Привлечь к ответственности правительство! Василий Семенович сбросил плед, которым были укутаны его ноги, поднялся. Нет, он не верил, вернее, давно потерял уверенность в возможность силой вырвать у правительства уступки. Нужно с правительством как-то договориться, используя легальные формы борьбы… Довольно безрассудных жертв! Довольно!
Невысокий дом в три окна, где поселился Василий Семенович, стоял на углу Соборной и Малой Сергиевской. Парадное под резным навесом. Окна в нарядных наличниках. Дом оказался удобным. Большие светлые комнаты с высокими потолками. Кафельные печи в зеленых цветах.
Под кабинет Василий Семенович оборудовал угловую комнату с двумя окнами, затененными липами.

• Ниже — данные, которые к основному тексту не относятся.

-- ==== Sys2Proof/Machine/Events.lean ====
section
/-! DEFINITION. The events that reach the Tumblers (R578) and the events that firmware writes to the mailbox queue
(R632, R633); the buffers of BAR2 (R41). -/
namespace Sys2Proof.Machine

/-! ## Pending events of the Tumblers -/

/-- Pending-event bits (R578). -/
def evTick : Nat := 0
def evPmSec : Nat := 1
def evMon : Nat := 2
def evHinge : Nat := 3
def evSummary : Nat := 4
def evDoorbell : Nat := 5
def evEvcOvf : Nat := 6
def evCal : Nat := 7

/-- Event b occurs for context x of Tumbler t: its pending bit sets (R578). -/
def tumbPend (t : Fin 18) (x : Fin 2) (b : Nat) (s : State) : State := s.setBit (TUMB.hPend t x) b

/-- Event b occurs for both contexts of Tumbler t. -/
def tumbEvent (t : Fin 18) (b : Nat) (s : State) : State := tumbPend t 1 b (tumbPend t 0 b s)

/-- Event b occurs for both hub Tumblers. -/
def hubTumbEvent (b : Nat) (s : State) : State := tumbEvent 17 b (tumbEvent 16 b s)

/-- Event b occurs for the four Tumblers of quadrant q. -/
def quadTumbEvent (q : Fin 4) (b : Nat) (s : State) : State :=
  forFin 4 (fun k => tumbEvent (Fin.ofNat 18 (4 * q.val + k.val)) b) s

/-- The pending events of a context: TUMB_STAT.PEND_C or PEND_U (R578). -/
def tumbPending (t : Fin 18) (x : Fin 2) (s : State) : Nat :=
  s.get (TUMB.hPend t x) ||| (if s.sumPend.testBit (2 * t.val + x.val) then 2 ^ evSummary else 0)

/-- The pending events that a mask names are consumed. -/
def tumbConsume (t : Fin 18) (x : Fin 2) (m : Nat) (s : State) : State :=
  let i := 2 * t.val + x.val
  let s := s.put (TUMB.hPend t x) (s.get (TUMB.hPend t x) - (s.get (TUMB.hPend t x) &&& m))
  if m.testBit evSummary && s.sumPend.testBit i then { s with sumPend := s.sumPend - 2 ^ i } else s

/-! ## The buffers of BAR2 and of the flash -/

/-- The key of a byte of the BAR2 buffers (R41): command buffer, response buffer and event queue lie beside the memories
of R526. -/
def bar2Key (o : Nat) : Nat := 96 * 2 ^ 28 + o

/-- The key of a byte of the Quad-SPI flash (R641). -/
def flashKey (a : Nat) : Nat := 128 * 2 ^ 28 + a

/-- The state with consecutive bytes of memory set. -/
def State.putList (k : Nat) (l : List Nat) (s : State) : State :=
  (l.foldl (fun (a : Nat × State) b => (a.1 + 1, a.2.setByte a.1 (BitVec.ofNat 8 b))) (k, s)).2

/-- Consecutive bytes of memory. -/
def State.getList (s : State) (k n : Nat) : List Nat := (List.range n).map fun i => (s.byte (k + i)).toNat

/-! ## Mailbox events -/

/-- Event codes (R633). -/
def evcFwReady : Nat := 1
def evcWardException : Nat := 2
def evcTumbTrap : Nat := 3
def evcSubstrateAlarm : Nat := 4
def evcImageLoaded : Nat := 5
def evcBootFault : Nat := 6

/-- An event entry (R633). The layout of DATA is the model's: the spec lists its items (log entry 79). -/
def eventBytes (code seq : Nat) (t : DevTime) (data : List Nat) : List Nat :=
  leBytes 2 code ++ leBytes 2 seq ++ leBytes 6 t.sec ++ leBytes 4 t.ns ++ [0, 0]
    ++ (data ++ List.replicate 48 0).take 48

/-- Firmware writes an event into the queue, or counts it as lost, and keeps it for GET_LOG (R632). -/
def postEvent (code : Nat) (data : List Nat) (s : State) : State :=
  let e := eventBytes code (s.get MBOX.hSeq) s.time data
  let tail := s.get MBX.EVT_TAIL
  let head := s.get MBX.EVT_HEAD
  let s := { s with evtLog := (s.evtLog ++ [e]).drop (s.evtLog.length + 1 - 512) }.incWrap MBOX.hSeq 1
  if (tail + 1) % 1024 = head then (s.incStick MBX.EVT_LOST 1).raise .mbox 2
  else ((s.putList (bar2Key (0x4_0000 + 64 * tail)) e).put MBX.EVT_TAIL (tail + 1)).raiseIf .mbox 1 (tail == head)

/-- MB_EVENT_POST (R632): firmware posts an event. -/
def execMbEventPost (code : Nat) (data : List Nat) (s : State) : Out := act s (postEvent code data)

end Sys2Proof.Machine
end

Между окон в простенке старинный письменный стол. Глубокое кресло, столь любимое для отдыха. Шкафы с книгами. Дом казался ему таким удобным еще и потому, что на Малой Сергиевской находилась земская управа, а он — секретарь управы. К кабинету примыкала детская. Леля и Катя… Мария Петровна пыталась перевести детскую в более тихие комнаты, выходившие во двор, но Василий Семенович не разрешил. Девочек любил самозабвенно. Леля и Катя… После пяти лет ссылки, голода и лишений — наконец-то семья, собственный угол, приличное содержание. Хотелось жить спокойно, заниматься работой, семьей… К тому же ссылка его напугала. Кто он? Песчинка в грозном океане. Его сотрут, раздавят… Чернышевский, не ему ровня, провел на каторге семь лет, из которых два года был закован в кандалы! Два года в Петропавловской крепости в ожидании суда, семь лет каторги и двенадцать лет ссылки!.. Более двадцати лет неволи!
Сразу же после переезда в Саратов Василий Семенович повел Марию Петровну на Воскресенское кладбище. Там в скромной часовенке из разноцветных стекол, заставленной железными венками, погребен великий Чернышевский. У часовенки отдыхала Ольга Сократовна, его жена, все еще красивая женщина.
Мария Петровна низко поклонилась Ольге Сократовне. Обнажил голову и Василий Семенович. Ольга Сократовна не удивилась. Могилу Чернышевского посещали многие. Она ответила на поклон, поблагодарила за белые розы. Притихшие, они отошли в глубину кладбища. Молчали, взявшись за руки.